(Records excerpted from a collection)
/-- Set or clear emergency bits; any that rises causes one step. From Standby to Ready the transition completes first
(R458). -/
def setEmergencies (inj : Bool) (bits : Nat) (s : Block) : Block :=
  let old := emergencies s
  let s := setPwrBits (num s 0x402000 - old + bits) s
  if bits - (bits &&& old) ≠ 0 ∧ s.pwr.trans ≠ some (1, 2) then stepDown inj s else s

/-- E_CURRENT (R477): hardware. -/
def doECurrent (amps : Nat) (s : Block) : Block :=
  if pstate s = 0 ∨ amps ≤ num s 0x410002 then s else setEmergencies false (emergencies s ||| 4) s
def execECurrent (amps : Nat) (s : State) : Host.Outcome State Fault Refusal := effect (doECurrent amps) s

/-- E_JUNCTION (R477): hardware. -/
def doEJunction (temp : Int) (s : Block) : Block :=
  if pstate s = 0 ∨ temp ≤ 10 * (num s 0x410003 : Int) then s else setEmergencies false (emergencies s ||| 16) s
def execEJunction (_sensor : Nat) (temp : Int) (s : State) : Host.Outcome State Fault Refusal := effect (doEJunction temp) s

/-- The highest junction sensor in a reading, those of the halls, the arcade dies and the stacks, and the inlet (R476,
R484). -/
def maxJunction (r : SensorF) : Int := ((r.temps.take 48).drop 1).foldl max (nth r.temps 0 0)
def inletOf (r : SensorF) : Int := nth r.temps 48 0

/-- The junction reading that the power core uses: an injection adds 20 °C (R479). -/
def coreJunction (s : Block) (r : SensorF) : Int := maxJunction r + (if 0 < s.pwr.offsetPolls then 200 else 0)

/-- The emergencies of a reading. -/
def readingBits (s : Block) (r : SensorF) : Nat :=
  4 * b2n (decide (1000 * num s 0x410002 < r.inputMa)) + 8 * b2n (decide (num s 0x410001 < r.avgPowerW)) +
    16 * b2n (decide (10 * (num s 0x410003 : Int) < coreJunction s r)) +
    32 * b2n (decide (10 * (num s 0x410004 : Int) < inletOf r)) + 64 * b2n (decide (r.inputMv < num s 0x410005))

/-- An injection of detector 0x18 takes effect at a poll: 200 ms of 1 ms polls. -/
def pollInject (s : Block) : Block :=
  let (hit, s) := inject 0x18 (domLoc 10) s
  if hit then { s with pwr := { s.pwr with offsetPolls := 200 } } else s

/-- Only an injection takes the junction over its limit (R479). -/
def injectedHeat (s : Block) : Bool :=
  decide (0 < s.pwr.offsetPolls) && decide (maxJunction s.pwr.readings ≤ 10 * (num s 0x410003 : Int))

/-- SENSOR_POLL (R476, R477, R484). In Dormant only the hardware sees the junctions and the input. -/
def doSensorPoll (r : SensorF) (s : Block) : Block :=
  let hot := if s.pwr.hotJunction = 0 ∨ maxJunction r < 850 then 0 else maxJunction r
  let s := { s with pwr := { s.pwr with hotJunction := hot, inputMv := r.inputMv } }
  if pstate s = 0 ∨ !(procRuns s 1) then s
  else
    let s := noteMirror 0x403003 (readNum s 0x403003) s
    let s := pollInject { s with pwr := { s.pwr with readings := r } }
    let bits := readingBits s r
    setEmergencies (injectedHeat s) bits { s with pwr := { s.pwr with offsetPolls := s.pwr.offsetPolls - 1 } }
def execSensorPoll (r : SensorF) (s : State) : Host.Outcome State Fault Refusal := effect (doSensorPoll r) s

» Aim of the exercise:
Would you please copy exactly the part of the entries above that begins at the line containing "def doECurrent (amps" and ends at the line containing "def doEJunction (temp", both lines included?

» Reply to the task:
def doECurrent (amps : Nat) (s : Block) : Block :=
  if pstate s = 0 ∨ amps ≤ num s 0x410002 then s else setEmergencies false (emergencies s ||| 4) s
def execECurrent (amps : Nat) (s : State) : Host.Outcome State Fault Refusal := effect (doECurrent amps) s

/-- E_JUNCTION (R477): hardware. -/
def doEJunction (temp : Int) (s : Block) : Block :=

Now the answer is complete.